/-- REASM_TIMEOUT: messages whose pieces are not all present within 1 s of the first are discarded (R434). -/
def execReasmTimeout (peer : W64) (s : State) : Res :=
  match s.link? peer with
  | none => .next s
  | some l =>
    match l.parts.map (·.since) with
    | [] => .next s
    | t :: ts =>
      let s := s.reach (ts.foldl min t + sec)
      let keep := l.parts.filter fun x => x.since + sec > s.clk
      let s := s.modLink peer fun l => { l with parts := keep }
      .next { s with furun := { s.furun with reasmDrop := (s.furun.reasmDrop + (l.parts.length - keep.length)) % 2 ^ 32 } }

/-! ### Votes and anchors (R436, R46) -/

/-- VOTE: a proposal arrives; older epochs are discarded (R48). -/
def execVote (p : FPiece) (s : State) : Res :=
  match s.furunPiece 3 p with
  | (s, none) => .next s
  | (s, some b) =>
    let g : W64 := BitVec.ofNat 64 (beAt b 0 8)
    let epoch := beAt b 8 4
    let hop := beAt b 12 1
    let from_ := beAt b 13 1
    match s.fgroup? g with
    | none => .next s
    | some x =>
      if !(s.takesPart g) || epoch ≤ x.epoch || bit1 x.members.toNat from_ = 0 then .next s else
      let v : FVote := x.vote.getD ⟨epoch, [], s.clk, 0⟩
      if epoch < v.epoch then .next s else
      let v : FVote := if epoch > v.epoch then { v with epoch := epoch, props := [] } else v
      let v : FVote := { v with props := (from_, hop) :: v.props.filter fun q => q.1 ≠ from_ }
      .next ((s.modGroup g fun y => { y with vote := some v }).decide g)

/-- ANCHOR: an announcement with a higher epoch is adopted (R436). -/
def execAnchor (p : FPiece) (s : State) : Res :=
  match s.furunPiece 4 p with
  | (s, none) => .next s
  | (s, some b) =>
    let g : W64 := BitVec.ofNat 64 (beAt b 0 8)
    let epoch := beAt b 8 4
    match s.fgroup? g with
    | none => .next s
    | some x => if epoch > x.epoch && beAt b 12 1 ≠ 0 then .next (s.adopt g epoch (beAt b 12 1) 0) else .next s

/-- VOTE_TIMEOUT: a vote not decided within 2 heartbeat intervals is repeated; after 3 the group has no anchor (R46). -/
def execVoteTimeout (grp : W64) (s : State) : Res :=
  match s.fgroup? grp with
  | none => .next s
  | some x =>
    match x.vote with
    | none => .next s
    | some v =>
      let s := s.reach (v.since + 2 * s.hbNs)
      if v.tries = 0 then .next (s.modGroup grp fun y => { y with vote := none })
      else if v.tries < 3 then .next (s.propose grp (v.tries + 1))
      else
        let s := s.modGroup grp fun y => { y with vote := none, anchor := none, noneAt := some (y.noneAt.getD s.clk) }
        let s := if x.noneAt.isNone then s.raise 0x0B12 2 0 (natBE 8 grp.toNat ++ natBE 1 v.tries) else s
        .next s.roleSync

/-- ISLAND_REVOTE: a group without an anchor holds a new vote every island timeout (R46). -/
def execIslandRevote (grp : W64) (s : State) : Res :=
  match s.fgroup? grp with
  | none => .next s
  | some x =>
    match x.noneAt with
    | none => .next s
    | some t =>
      if x.vote.isSome then .next s else
      let s := s.reach (t + s.get F.LEDGER_MODE_CFG_ISL_TO * sec)
      .next ((s.modGroup grp fun y => { y with noneAt := some s.clk }).anchorLost grp)

/-! ### Hand-over (R437) -/

/-- A HANDOVER message. -/
def handBody (g : W64) (epoch hop phase : Nat) : Bytes :=
  natBE 8 g.toNat ++ natBE 4 epoch ++ natBE 1 hop ++ natBE 1 phase ++ natBE 2 0
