/-! ### Items that wait, when they end before their time -/

/-- What an item waits for is withdrawn: it ends FAILED or ABORTED_CANCEL before its point of no return. -/
def State.withdrawItem (s : State) (i : Item) : State :=
  match i.wait with
  | .progSwitch => s.swCancel
  | .rtcSet => s.put F.RTC_COMMIT_GO 0
  | .updFetch => { s with upd := { s.upd with fetch := none } }
  | .handover => { s with furun := { s.furun with hands := s.furun.hands.filter fun h => !(h.owner == i.owner && h.item == i.item) } }
  | .relayed => { s with furun := { s.furun with relayed := s.furun.relayed.filter fun r => !(r.owner == i.owner && r.item == i.item && r.back.isNone) } }
  | _ => s

/-- An item ends FAILED and what it waits for is withdrawn. -/
def State.failItem (s : State) (i : Item) : State := (s.withdrawItem i).endItem i.owner i.item .failed

/-! ### LEDGER_TICK (R120 to R129, R139) -/

/-- The images of LIMIT_SET and LEDGER_CFG by TLV type. -/
def ledgerRegOf (t : Nat) : Option Nat :=
  match t with
  | 0x0203 => some Reg.LEDGER_APP_LIM
  | 0x0204 => some Reg.LEDGER_LANE_LIM
  | 0x0205 => some Reg.LEDGER_PORT_LIM
  | 0x0206 => some Reg.LEDGER_BUDGET
  | 0x0207 => some Reg.LEDGER_EXT
  | 0x0208 => some Reg.LEDGER_HOLD_MIN
  | 0x0209 => some Reg.LEDGER_MODE_CFG
  | _ => none

def ledgerImgs (ts : List Tlv) : List (Nat × Nat) :=
  ts.filterMap fun t => (ledgerRegOf t.typ).map fun r => (r, beNat t.val)

/-- LIMIT_SET and LEDGER_CFG items take effect, all TLVs of one at one tick. -/
def State.limitsTick (s : State) : State :=
  (s.baton.items.filter fun i => i.wait == .limits).foldl (fun s i =>
    match parseTlvs (i.data.length + 1) 12 i.data with
    | .ok ts => (s.setImgs (ledgerImgs ts)).endItem i.owner i.item .ok
    | .error _ => s.endItem i.owner i.item .failed) s

/-- A change out of BLOCKS waits for the bank (R125). -/
def State.bankHolds (s : State) (m : Nat) : Bool :=
  s.mode = modeBlocks && m ≠ modeBlocks && s.get F.LEDGER_BANK_MJ < s.get F.LEDGER_HOLD_MIN_MJ

/-- One MODE_SET at a tick (R119, R120). -/
def State.modeItem (s : State) (i : Item) : State :=
  if s.bankHolds i.a then
    { s with baton := { s.baton with items := s.baton.items.map fun (x : Item) =>
        if x.owner = i.owner && x.item = i.item then { x with wait := .modeHeld, ponr := false } else x } }
  else if i.a = s.mode then s.endItem i.owner i.item .ok
  else if s.mode = modeIsland && isRunMode i.a then (s.put F.LEDGER_MODE_BASE i.a).endItem i.owner i.item .ok
  else if isRunMode i.a && s.tooShort i.a then s.endItem i.owner i.item .failed
  else (s.toMode i.a 1).endItem i.owner i.item .ok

→ **Task objective**:
Ending with the line containing "v with props", please print exactly the lines of the material above from its first line onward, and nothing else.

→ **Answer to this problem**:
/-- REASM_TIMEOUT: messages whose pieces are not all present within 1 s of the first are discarded (R434). -/
def execReasmTimeout (peer : W64) (s : State) : Res :=
  match s.link? peer with
  | none => .next s
  | some l =>
    match l.parts.map (·.since) with
    | [] => .next s
    | t :: ts =>
      let s := s.reach (ts.foldl min t + sec)
      let keep := l.parts.filter fun x => x.since + sec > s.clk
      let s := s.modLink peer fun l => { l with parts := keep }
      .next { s with furun := { s.furun with reasmDrop := (s.furun.reasmDrop + (l.parts.length - keep.length)) % 2 ^ 32 } }

/-! ### Votes and anchors (R436, R46) -/

/-- VOTE: a proposal arrives; older epochs are discarded (R48). -/
def execVote (p : FPiece) (s : State) : Res :=
  match s.furunPiece 3 p with
  | (s, none) => .next s
  | (s, some b) =>
    let g : W64 := BitVec.ofNat 64 (beAt b 0 8)
    let epoch := beAt b 8 4
    let hop := beAt b 12 1
    let from_ := beAt b 13 1
    match s.fgroup? g with
    | none => .next s
    | some x =>
      if !(s.takesPart g) || epoch ≤ x.epoch || bit1 x.members.toNat from_ = 0 then .next s else
      let v : FVote := x.vote.getD ⟨epoch, [], s.clk, 0⟩
      if epoch < v.epoch then .next s else
      let v : FVote := if epoch > v.epoch then { v with epoch := epoch, props := [] } else v
      let v : FVote := { v with props := (from_, hop) :: v.props.filter fun q => q.1 ≠ from_ }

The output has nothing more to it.